**EXERCISE BRIEF**
Give back exactly the lines of the material below, starting with the line with "f.addr = 0x40100000" and going on through the line with "exact hp s _".

**DATA SHOWN**

-- ==== Sys2Proof/Laws/Settle.lean ====
section
/-! SUPPORT. Laws/Settle.lean: what the end of every command leaves: no memory, no other register and no other part of the
state but the coexistence pins and the aerial switch. -/

namespace Sys2Proof.Machine

/-! ### The paired mode -/

/-- A fold of updates that each keep a view of the state keeps it. -/
theorem foldl_keeps {α β : Type} (g : State → β) (f : State → α → State) (h : ∀ t x, g (f t x) = g t) (l : List α)
    (s : State) : g (l.foldl f s) = g s := by
  induction l generalizing s with
  | nil => rfl
  | cons x xs ih => rw [List.foldl_cons, ih, h]

/-- Entering or leaving the paired mode keeps whatever registers and fields it does not write. -/
theorem updPaired_keeps {β : Type} (g : State → β) (h : ∀ (t : State) (f : Field) (v : Nat),
    f.addr = 0x40100000 ∨ (0x4010014c ≤ f.addr ∧ f.addr < 0x40100900) → g (t.set f v) = g t) (s : State) :
    g s.updPaired = g s := by
  simp only [State.updPaired]
  split
  · rw [show g ((List.range 32).foldl (fun t i => t.set (TM_CH_STAT_RISE_V (i / 4) (i % 4)) 0) (s.set TM_CTL_PAIRED 1))
      = g (s.set TM_CTL_PAIRED 1) from ?_]
    · exact h _ _ _ (Or.inl rfl)
    · generalize s.set TM_CTL_PAIRED 1 = u
      suffices ∀ (l : List Nat) (u : State), (∀ i ∈ l, i < 32) →
          g (l.foldl (fun t i => t.set (TM_CH_STAT_RISE_V (i / 4) (i % 4)) 0) u) = g u from
        this _ _ (fun i hi => List.mem_range.1 hi)
      intro l
      induction l with
      | nil => intros; rfl
      | cons x xs ih =>
        intro u hl
        rw [List.foldl_cons, ih _ fun i hi => hl i (List.mem_cons_of_mem _ hi)]
        refine h _ _ _ (Or.inr ?_)
        have := hl x List.mem_cons_self
        show 0x4010014c ≤ 0x4010014c + x / 4 * 256 + x % 4 * 32 ∧ 0x4010014c + x / 4 * 256 + x % 4 * 32 < 0x40100900
        omega
  · exact h _ _ _ (Or.inl rfl)

/-- Registers that `settle` writes: TM_CTL, the capture channels' status, FC_STAT, FE_CAL_STAT, PQ_ENT_STAT, IC_DBG_CTL. -/
def settleWrites (a : Nat) : Bool :=
  a == 0x40100000 || (decide (0x4010014c ≤ a) && decide (a < 0x40100900)) || a == A_FC_STAT || a == A_FE_CAL_STAT ||
    a == A_PQ_ENT_STAT || a == A_IC_DBG_CTL

/-- The aerial switch is a pin. -/
theorem updAnt_keeps {β : Type} (g : State → β) (hp : ∀ (t : State) (p : PinS), g { t with pins := p } = g t) (s : State) :
    g s.updAnt = g s := by
  simp only [State.updAnt]
  split
  · rfl
  · exact hp s _

/-- A view that no write to those registers and no change of pins changes. -/
theorem settle_keeps {β : Type} (g : State → β)
    (h : ∀ (t : State) (f : Field) (v : Nat), settleWrites f.addr = true → g (t.set f v) = g t)
    (hp : ∀ (t : State) (p : PinS), g { t with pins := p } = g t) (s : State) : g (settle s) = g s := by
  have h1 : g s.updPaired = g s := updPaired_keeps g (fun t f v hf => h t f v (by
    rcases hf with hf | hf <;> simp [settleWrites, hf])) s
  simp only [settle]
  rw [updAnt_keeps g hp]
  simp only [cxSync, dbgSync, poolSync, feSync, State.fcSync]
  rw [hp, h _ _ _ rfl, h _ _ _ rfl, h _ _ _ rfl]
  rw [updPaired_keeps g (fun t f v hf => h t f v (by rcases hf with hf | hf <;> simp [settleWrites, hf]))]
  rw [h _ _ _ rfl, h _ _ _ rfl]

@[simp] theorem settle_mem (s : State) : (settle s).mem = s.mem :=
  settle_keeps (·.mem) (fun _ _ _ _ => rfl) (fun _ _ => rfl) s

@[simp] theorem settle_resp (s : State) : (settle s).resp = s.resp :=
  settle_keeps (·.resp) (fun _ _ _ _ => rfl) (fun _ _ => rfl) s

@[simp] theorem settle_byte (s : State) (a : Nat) : (settle s).byte a = s.byte a :=
  settle_keeps (fun t => t.byte a) (fun _ _ _ _ => rfl) (fun _ _ => rfl) s

@[simp] theorem settle_xFlash (s : State) : (settle s).xFlash = s.xFlash :=
  settle_keeps (·.xFlash) (fun _ _ _ _ => rfl) (fun _ _ => rfl) s
@[simp] theorem settle_free (s : State) : (settle s).free = s.free :=
  settle_keeps (·.free) (fun _ _ _ _ => rfl) (fun _ _ => rfl) s
@[simp] theorem settle_locked (s : State) : (settle s).locked = s.locked :=
  settle_keeps (·.locked) (fun _ _ _ _ => rfl) (fun _ _ => rfl) s
@[simp] theorem settle_openRegs (s : State) : (settle s).openRegs = s.openRegs :=
  settle_keeps (·.openRegs) (fun _ _ _ _ => rfl) (fun _ _ => rfl) s
@[simp] theorem settle_profile (s : State) : (settle s).profile = s.profile :=
  settle_keeps (·.profile) (fun _ _ _ _ => rfl) (fun _ _ => rfl) s
@[simp] theorem settle_power (s : State) : (settle s).power = s.power :=
  settle_keeps (·.power) (fun _ _ _ _ => rfl) (fun _ _ => rfl) s
@[simp] theorem settle_tb (s : State) : (settle s).tb = s.tb :=
  settle_keeps (·.tb) (fun _ _ _ _ => rfl) (fun _ _ => rfl) s
@[simp] theorem settle_groups (s : State) : (settle s).groups = s.groups :=
  settle_keeps (·.groups) (fun _ _ _ _ => rfl) (fun _ _ => rfl) s
@[simp] theorem settle_cores (s : State) : (settle s).cores = s.cores :=
  settle_keeps (·.cores) (fun _ _ _ _ => rfl) (fun _ _ => rfl) s
@[simp] theorem settle_emitted (s : State) : (settle s).emitted = s.emitted :=
  settle_keeps (·.emitted) (fun _ _ _ _ => rfl) (fun _ _ => rfl) s
@[simp] theorem settle_pm (s : State) : (settle s).pm = s.pm :=
  settle_keeps (·.pm) (fun _ _ _ _ => rfl) (fun _ _ => rfl) s
@[simp] theorem settle_fc (s : State) : (settle s).fc = s.fc :=
  settle_keeps (·.fc) (fun _ _ _ _ => rfl) (fun _ _ => rfl) s
@[simp] theorem settle_dbg (s : State) : (settle s).dbg = s.dbg :=
  settle_keeps (·.dbg) (fun _ _ _ _ => rfl) (fun _ _ => rfl) s
@[simp] theorem settle_fl (s : State) : (settle s).fl = s.fl :=
  settle_keeps (·.fl) (fun _ _ _ _ => rfl) (fun _ _ => rfl) s
@[simp] theorem settle_tm (s : State) : (settle s).tm = s.tm :=
  settle_keeps (·.tm) (fun _ _ _ _ => rfl) (fun _ _ => rfl) s
@[simp] theorem settle_sp (s : State) : (settle s).sp = s.sp :=
  settle_keeps (·.sp) (fun _ _ _ _ => rfl) (fun _ _ => rfl) s
@[simp] theorem settle_fe (s : State) : (settle s).fe = s.fe :=
  settle_keeps (·.fe) (fun _ _ _ _ => rfl) (fun _ _ => rfl) s
@[simp] theorem settle_cz (s : State) : (settle s).cz = s.cz :=
  settle_keeps (·.cz) (fun _ _ _ _ => rfl) (fun _ _ => rfl) s
@[simp] theorem settle_ls (s : State) : (settle s).ls = s.ls :=
  settle_keeps (·.ls) (fun _ _ _ _ => rfl) (fun _ _ => rfl) s
@[simp] theorem settle_rdv (s : State) : (settle s).rdv = s.rdv :=
  settle_keeps (·.rdv) (fun _ _ _ _ => rfl) (fun _ _ => rfl) s
@[simp] theorem settle_dc (s : State) : (settle s).dc = s.dc :=
  settle_keeps (·.dc) (fun _ _ _ _ => rfl) (fun _ _ => rfl) s
@[simp] theorem settle_fw (s : State) : (settle s).fw = s.fw :=
  settle_keeps (·.fw) (fun _ _ _ _ => rfl) (fun _ _ => rfl) s
@[simp] theorem settle_ce (s : State) : (settle s).ce = s.ce :=
  settle_keeps (·.ce) (fun _ _ _ _ => rfl) (fun _ _ => rfl) s
@[simp] theorem settle_pq (s : State) : (settle s).pq = s.pq :=
  settle_keeps (·.pq) (fun _ _ _ _ => rfl) (fun _ _ => rfl) s
@[simp] theorem settle_bt (s : State) : (settle s).bt = s.bt :=
  settle_keeps (·.bt) (fun _ _ _ _ => rfl) (fun _ _ => rfl) s
@[simp] theorem settle_pending (s : State) : (settle s).pending = s.pending :=
  settle_keeps (·.pending) (fun _ _ _ _ => rfl) (fun _ _ => rfl) s

/-- A register that `settle` does not write. -/
theorem settle_reg (s : State) {a : Nat} (ha : settleWrites a = false) : (settle s).reg a = s.reg a :=
  settle_keeps (fun t => t.reg a) (fun t f v hf => t.reg_set_of_ne f v a (fun e => by simp [← e, ha] at hf))
    (fun _ _ => rfl) s

/-- A field of a register that `settle` does not write. -/
theorem settle_get (s : State) {f : Field} (hf : settleWrites f.addr = false) : (settle s).get f = s.get f := by
  unfold State.get; rw [settle_reg s hf]

theorem settle_on (s : State) {f : Field} (hf : settleWrites f.addr = false) : (settle s).on f = s.on f := by
  unfold State.on; rw [settle_get s hf]

/-- A field of IC_DBG_CTL, TM_CTL, … beside the one that is written. -/
theorem settle_get_beside (s : State) {f : Field} (hf : ∀ (t : State) (g : Field) (v : Nat),
    g = TM_CTL_PAIRED ∨ (∃ i k, i < 8 ∧ k < 4 ∧ g = TM_CH_STAT_RISE_V i k) ∨ g = FC_STAT_LEVEL ∨ g = FC_STAT_RECOV ∨
      g = FE_CAL_STAT_BUSY ∨ g = PQ_ENT_STAT_POOL ∨ g = IC_DBG_CTL_HALTED → (t.set g v).get f = t.get f) :
    (settle s).get f = s.get f := by
  have hu : ∀ t : State, t.updPaired.get f = t.get f := by
    intro t
    simp only [State.updPaired]
    split
    · suffices ∀ (l : List Nat) (u : State), (∀ i ∈ l, i < 32) →
          (l.foldl (fun t i => t.set (TM_CH_STAT_RISE_V (i / 4) (i % 4)) 0) u).get f = u.get f by
        rw [this _ _ (fun i hi => List.mem_range.1 hi), hf _ _ _ (Or.inl rfl)]
      intro l
      induction l with
      | nil => intros; rfl
      | cons x xs ih =>
        intro u hl
        rw [List.foldl_cons, ih _ fun i hi => hl i (List.mem_cons_of_mem _ hi)]
        have := hl x List.mem_cons_self
        exact hf _ _ _ (Or.inr (Or.inl ⟨x / 4, x % 4, by omega, by omega, rfl⟩))
    · exact hf _ _ _ (Or.inl rfl)
  have hc : ∀ t : State, (cxSync t).get f = t.get f := fun _ => rfl
  simp only [settle]
  rw [updAnt_keeps (fun t => t.get f) (fun _ _ => rfl)]
  simp only [dbgSync, poolSync, feSync, State.fcSync]
  rw [hc, hf _ _ _ (by simp), hf _ _ _ (by simp), hf _ _ _ (by simp), hu, hf _ _ _ (by simp), hf _ _ _ (by simp)]

end Sys2Proof.Machine
end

**FINAL ANSWER**
    f.addr = 0x40100000 ∨ (0x4010014c ≤ f.addr ∧ f.addr < 0x40100900) → g (t.set f v) = g t) (s : State) :
    g s.updPaired = g s := by
  simp only [State.updPaired]
  split
  · rw [show g ((List.range 32).foldl (fun t i => t.set (TM_CH_STAT_RISE_V (i / 4) (i % 4)) 0) (s.set TM_CTL_PAIRED 1))
      = g (s.set TM_CTL_PAIRED 1) from ?_]
    · exact h _ _ _ (Or.inl rfl)
    · generalize s.set TM_CTL_PAIRED 1 = u
      suffices ∀ (l : List Nat) (u : State), (∀ i ∈ l, i < 32) →
          g (l.foldl (fun t i => t.set (TM_CH_STAT_RISE_V (i / 4) (i % 4)) 0) u) = g u from
        this _ _ (fun i hi => List.mem_range.1 hi)
      intro l
      induction l with
      | nil => intros; rfl
      | cons x xs ih =>
        intro u hl
        rw [List.foldl_cons, ih _ fun i hi => hl i (List.mem_cons_of_mem _ hi)]
        refine h _ _ _ (Or.inr ?_)
        have := hl x List.mem_cons_self
        show 0x4010014c ≤ 0x4010014c + x / 4 * 256 + x % 4 * 32 ∧ 0x4010014c + x / 4 * 256 + x % 4 * 32 < 0x40100900
        omega
  · exact h _ _ _ (Or.inl rfl)

/-- Registers that `settle` writes: TM_CTL, the capture channels' status, FC_STAT, FE_CAL_STAT, PQ_ENT_STAT, IC_DBG_CTL. -/
def settleWrites (a : Nat) : Bool :=
  a == 0x40100000 || (decide (0x4010014c ≤ a) && decide (a < 0x40100900)) || a == A_FC_STAT || a == A_FE_CAL_STAT ||
    a == A_PQ_ENT_STAT || a == A_IC_DBG_CTL

/-- The aerial switch is a pin. -/
theorem updAnt_keeps {β : Type} (g : State → β) (hp : ∀ (t : State) (p : PinS), g { t with pins := p } = g t) (s : State) :
    g s.updAnt = g s := by
  simp only [State.updAnt]
  split
  · rfl
  · exact hp s _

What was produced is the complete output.